The following day Juan bought all the mangos and the cart as well as the little air horn the Mango Man sometimes used as a first notice the he was in the area. As he was falling asleep with a smile on his face the Mango man returned with a new cart full to the brim with delicious mangos. Juan woke up cursing. The little horn tooted away.

“Ave Maria…What will I do?” he cried.

That afternoon Juan painted two signs in his bedroom. One said, “No soliciting between 5 am and 11 am” and the other read “Baby sleeping-Please be quiet.” Although the signs were attractive enough and didn’t bother any of his neighbors they did not detour the Mango Man who, sadly, was quite illiterate.

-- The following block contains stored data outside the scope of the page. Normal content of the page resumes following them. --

-- ==== Sys2Proof/Machine/Time.lean ====
section
/-!
DEFINITION. Tick and time (chapter "Fabric tick and time"): the time reading, the servo, Gavotte arming, and the commands on them.
The boundary itself and STOP are in Boundary.lean.
-/

namespace Sys2Proof.Machine

/-! ### The reading (R61 to R64). Time is in units of 2^-16 ns. -/

/-- Time units in a microsecond and in a second. -/
def usUnits : Nat := 65536000
def secUnits : Nat := 65536000000000

/-- R61: the time at an FRC value. -/
def timeAt (v : ServoSt) (frc : Frc) : Nat :=
  let d : Int := (frc - v.anchorFrc).toNat
  (Int.ofNat v.anchorTime + (d * 256 + Int.tdiv (d * 256 * v.rate) (2 ^ 40))).toNat % 2 ^ 128

/-- The present time. -/
def Hw.time (h : Hw) : Nat := timeAt h.servo h.frc

/-- R63: time in PTP form. -/
def stampOf (t : Nat) : Stamp :=
  { sec := BitVec.ofNat 48 (t / secUnits), ns := BitVec.ofNat 32 (t % secUnits / 65536), frac := BitVec.ofNat 16 t }

/-- R74: presented time as a launch value, (seconds * 10^9 + nanoseconds) mod 2^40. -/
def launchOf (t : Nat) : BitVec 40 := BitVec.ofNat 40 (t / 65536)

/-- R75: a launch time is due. -/
def isDue (now launch : BitVec 40) : Bool := (now - launch).toNat < 2 ^ 39

/-! ### The grid (R44 to R47) -/

/-- P in time units. -/
def Hw.period (h : Hw) : Nat := h.fld F.TCK_PERIOD_PERIOD_US * usUnits

/-- E in time units. -/
def Hw.epoch (h : Hw) : Nat := h.rdWide R.TCK_EPOCH_SEC_LO R.TCK_EPOCH_SEC_HI * secUnits

/-- R45: the instant of grid boundary k. -/
def Hw.gridAt (h : Hw) (k : Int) : Int := h.epoch + k * h.period

/-- The tick counts as STOPPED (R47, R582). -/
def Hw.tickStopped (h : Hw) : Bool :=
  h.tick.st == .stopped || (h.tick.st == .starting && h.tick.chosen.isNone)

/-! ### The servo (R65 to R71) -/

/-- R62: re-anchors at an FRC value and installs a rate. -/
def ServoSt.install (v : ServoSt) (frc : Frc) (rate : Int) (counts : Bool) : ServoSt :=
  { v with
    anchorTime := timeAt v frc
    anchorFrc := frc
    rate := rate
    pendRate := none
    hist := if counts then (rate :: v.hist).take 16 else v.hist }

/-- A new rate: at once while the tick is STOPPED, else at the next boundary (R68). -/
def Hw.newRate (h : Hw) (rate : Int) (counts : Bool) : Hw :=
  if h.tickStopped then { h with servo := h.servo.install h.frc rate counts }
  else { h with servo := { h.servo with pendRate := some (rate, counts) } }

/-- Clamps to a range. -/
def clampTo (lo hi x : Int) : Int := max lo (min x hi)

/-- RATE_MAX in units of 2^-40, truncated (R68). -/
def Hw.rateMax (h : Hw) : Int := (h.fld F.TIM_SERVO_RATE_MAX * 2 ^ 40 / 10 ^ 6 : Nat)

/-- R68: applies a measurement `e`, `m` FRC units after the previous accepted one; none for the first, which only records the
reference. Where m is 0 the spec states no quotient: a free value (assumption 21). -/
def Hw.applyMeas (h : Hw) (e : Int) (m : Option Nat) : Hw :=
  match m with
  | none => h
  | some m =>
    let integ := clampTo (-(2 ^ 40)) (2 ^ 40 - 1) (h.servo.integ + e)
    let corr := (e >>> h.fld F.TIM_SERVO_KP) + (integ >>> h.fld F.TIM_SERVO_KI)
    let h := { h with servo := { h.servo with integ := integ } }
    let (c, h) := if m == 0 then h.fresh else (0, h)
    let q := if m == 0 then Config.freeRate c else Int.tdiv (corr * 2 ^ 40) m
    h.newRate (clampTo (-h.rateMax) h.rateMax q) true

/-- TIM_OFS_LAST: the last accepted offset, saturating (R71). -/
def Hw.ofsLast (h : Hw) (e : Int) : Hw :=
  h.wr R.TIM_OFS_LAST 0 (BitVec.ofInt 32 (clampTo (-(2 ^ 31)) (2 ^ 31 - 1) e))

/-- R69: measurements in a row within 8 ns, with the present one. -/
def ServoSt.countGood (v : ServoSt) (e : Int) : Nat := if e.natAbs ≤ 8 * 256 then v.good + 1 else 0

/-- R69: an applied measurement in ACQUIRING counts toward the 16 in a row within 8 ns, whatever TIM_STEP_LIMIT; the 16th enters LOCKED and
clears FAR. DESIGN CHOICE (log entry 187): where TIM_STEP_LIMIT lies below 8 ns, that row comes before the row that sets FAR. -/
def Hw.countNear (h : Hw) (e : Int) (far : Bool) : Hw :=
  let good := h.servo.countGood e
  if 16 ≤ good then { h with servo := { h.servo with st := .locked, far := false, good := 0, bad := 0, outl := 0 } }
  else { h with servo := { h.servo with good := good, far := far } }

/-- R69: an accepted measurement `e`, taken at FRC value `stamp`. DESIGN CHOICE (log entry 188): the fourth measurement above 40 ns in
LOCKED, which raises TIME_UNLOCK, is applied under R68 too. -/
def Hw.measure (h : Hw) (e : Int) (stamp : Frc) : Hw :=
  if h.servo.st == .free then h
  else
    let h := h.ofsLast e
    let m := h.servo.prev.map (fun p => (stamp - p).toNat)
    let h := { h with servo := { h.servo with prev := some stamp } }
    match h.servo.st with
    | .free => h
    | .holdover =>
      let h := { h with servo := { h.servo with integ := 0, good := 0, bad := 0, st := .acquiring } }
      h.applyMeas e m
    | .acquiring =>
      if (h.rd R.TIM_STEP_LIMIT).toNat * 256 < e.natAbs then
        if h.tickStopped then
          { h with servo := { h.servo with
              anchorTime := ((Int.ofNat h.servo.anchorTime + e * 256) % 2 ^ 128).toNat, integ := 0, good := h.servo.countGood e } }
        else
          let h := h.applyMeas e m
          h.countNear e true
      else
        let h := h.applyMeas e m
        h.countNear e h.servo.far
    | .locked =>
      let h := h.applyMeas e m
      let bad := if 40 * 256 < e.natAbs then h.servo.bad + 1 else 0
      if 4 ≤ bad then
        let h := { h with servo := { h.servo with st := .acquiring, good := 0, bad := 0 } }
        h.raise Ev.TIME_UNLOCK
      else { h with servo := { h.servo with bad := bad } }

/-- R65: the measurement of a PPS edge stamped at an FRC value: TIM_PPS_NEXT_SEC * 10^9 ns + TIM_PPS_DELAY - time(stamp). The upper
16 bits of the seconds come from the time reading. DEDUCED (assumption 22): the difference is rounded toward minus infinity to 2^-8 ns. -/
def Hw.ppsOffset (h : Hw) (stamp : Frc) : Int :=
  let t := timeAt h.servo stamp
  let sec := t / secUnits / 2 ^ 32 * 2 ^ 32 + (h.rd R.TIM_PPS_NEXT_SEC).toNat
  (((sec * 10 ^ 9 + h.fld F.TIM_PPS_DELAY_NS) * 65536 : Nat) - (t : Int)) >>> 8

/-- R65 to R67: a PPS edge. DEDUCED (assumption 23): the fourth outlier in a row is counted too, and is applied in ACQUIRING. -/
def Hw.ppsEdge (h : Hw) (stamp : Frc) : Hw :=
  let e := h.ppsOffset stamp
  let h := h.wr R.TIM_PPS_NEXT_SEC 0 (h.rd R.TIM_PPS_NEXT_SEC + 1)
  if h.fld F.TIM_CTRL_SRC != 0 then h.ofsLast e
  else if h.servo.st == .locked && 1000 * 256 < e.natAbs then
    let h := h.count R.TIM_OUTLIER
    if h.servo.outl + 1 < 4 then { h with servo := { h.servo with outl := h.servo.outl + 1 } }
    else
      let h := { h with servo := { h.servo with outl := 0, good := 0, bad := 0, st := .acquiring } }
      h.measure e stamp
  else ({ h with servo := { h.servo with outl := 0 } }).measure e stamp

Exasperated, Juan consulted with his contemporaries at the bar. As might be expected some suggested cunning while others suggested violence. One particularly loud man who always sat near the doorway said he had friends that could “strongly encourage the Mango Man to change his venue and habitual routine”. Of course Juan would have to cover their expenses and might owe them a favor down the road. Juan shook his head.

“I don’t want to hurt him. I just want him to stop yelling the repetitious Mango Mango Mango! at 6 am. Besides,” frowned Juan, bullying barrio icons will backfire. My neighbors love him.”

“What then is the core of your problem?” asked another of the barflies. “Mangos,” he thumps on the bar like a college professor, answering his own speculation. “With no mangos there is no Mango Man. So, clearly, we have…”

He then stopped mid-sentence and returned to his dark rum and jovial ice cubes. He swished his drink around incessantly, attempting to punctuate his postulate. Then he ordered another and sat quietly not offering further half-baked wisdom to the now boiling pot.

Others joined in, vaulting the place to intellectual heights not seen since the last round was lovingly consumed. It was if Socrates and Plato had, unbeknownst to Juan, stopped in for a shot and a beer.

“Steal his cart,” offered one man.

“Sic your dog on him,” gestured another, his arms swinging wildly barely missing several of his loopy fellows. “Even barking alone might make your noisy interloper think twice about disturbing the dawn.”

Bad ideas from breaking legs to releasing bees were introduced over the next few hours. Juan again rejected violence and added that “bees preferred a bouquet in a rich man’s lapel than a beggar’s banquet in the middle of the daybreak street”. The clientele seemed quite impressed with such metaphors, then finally started to go home.

As he stepped into the doorway to light another cigarette Juan sighed.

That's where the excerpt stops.